/-- The machine refuses no step. -/
theorem step_ne_refused (s : State) (f : Refusal) : step s ≠ .refused f := by
  intro refused
  cases ended : s.phase.ended with
  | false => obtain ⟨t, stepped⟩ := exists_step_of_live ended; rw [stepped] at refused; cases refused
  | true => rw [step_eq_fault_of_ended ended] at refused; cases refused

theorem run_succ_of_next {s t : State} (stepped : step s = .next t) (n : Nat) :
    Sys2Proof.core.run (n + 1) s = Sys2Proof.core.run n t := by
  simp only [Host.Core.run, show Sys2Proof.core.step s = .next t from stepped]

theorem run_succ_of_fault {s : State} {f : Fault} (faults : step s = .fault f) (n : Nat) :
    Sys2Proof.core.run (n + 1) s = .fault f := by
  simp only [Host.Core.run, show Sys2Proof.core.step s = .fault f from faults]

/-- A run is a step and a shorter run, or the fault of a session that has ended. -/
theorem step_cases_for_run (s : State) : (∃ t, step s = .next t) ∨ ∃ f, step s = .fault f := by
  cases stepped : step s with
  | next t => exact .inl ⟨t, rfl⟩
  | fault f => exact .inr ⟨f, rfl⟩
  | refused f => exact absurd stepped (step_ne_refused s f)

/-- A run of any length emits some commands, and over any sink and any `AW` the same. -/
theorem plays_run (n : Nat) : ∀ {s t : State}, Sys2Proof.core.run n s = .next t →
    ∃ cs, Plays (Sys2Proof.core.run n) s t cs := by
  induction n with
  | zero => rintro s _ ⟨⟩; exact ⟨[], ⟨rfl, by simp, rfl⟩, fun k w => rfl⟩
  | succ n ih =>
    intro s t ran
    rcases step_cases_for_run s with ⟨u, stepped⟩ | ⟨f, faults⟩
    · rw [run_succ_of_next stepped] at ran
      obtain ⟨cs, first⟩ := plays_step stepped
      obtain ⟨ds, rest⟩ := ih ran
      refine ⟨cs ++ ds, first.toEmits.trans rest.toEmits, fun k w => ?_⟩
      rw [run_succ_of_next (first.blind k w), applyAll_append]
      exact rest.blind _ w
    · rw [run_succ_of_fault faults] at ran
      cases ran

/-- A run that faults faults over any sink and any `AW`. -/
theorem run_under_of_fault (n : Nat) : ∀ {s : State} {f : Fault}, Sys2Proof.core.run n s = .fault f →
    ∀ k w, Sys2Proof.core.run n (s.under k w) = .fault f := by
  induction n with
  | zero => rintro s f ⟨⟩
  | succ n ih =>
    intro s f ran k w
    rcases step_cases_for_run s with ⟨u, stepped⟩ | ⟨f', faults⟩
    · obtain ⟨cs, first⟩ := plays_step stepped
      rw [run_succ_of_next stepped] at ran
      rw [run_succ_of_next (first.blind k w)]
      exact ih ran _ w
    · rw [run_succ_of_fault faults] at ran
      rw [run_succ_of_fault (step_under_of_fault faults k w), ran]

/-! ### The obligations -/

/-- Settles O10: a step emits over the inputs it found. -/
theorem stepsKeepInputsAndOnlyAppend : Obligations.StepsKeepInputsAndOnlyAppend := by
  intro s t stepped
  obtain ⟨cs, plays⟩ := plays_step stepped
  exact ⟨plays.input, fun a => congrArg (fun x : Input => x.img.read a) plays.input, cs, plays.trace, plays.sink⟩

#####

■ ASSIGNED TASK ■
Search the data above for the string "blind" and return every line that has it.

■ REPLY ■
      rw [run_succ_of_next (first.blind k w), applyAll_append]
      exact rest.blind _ w
      rw [run_succ_of_next (first.blind k w)]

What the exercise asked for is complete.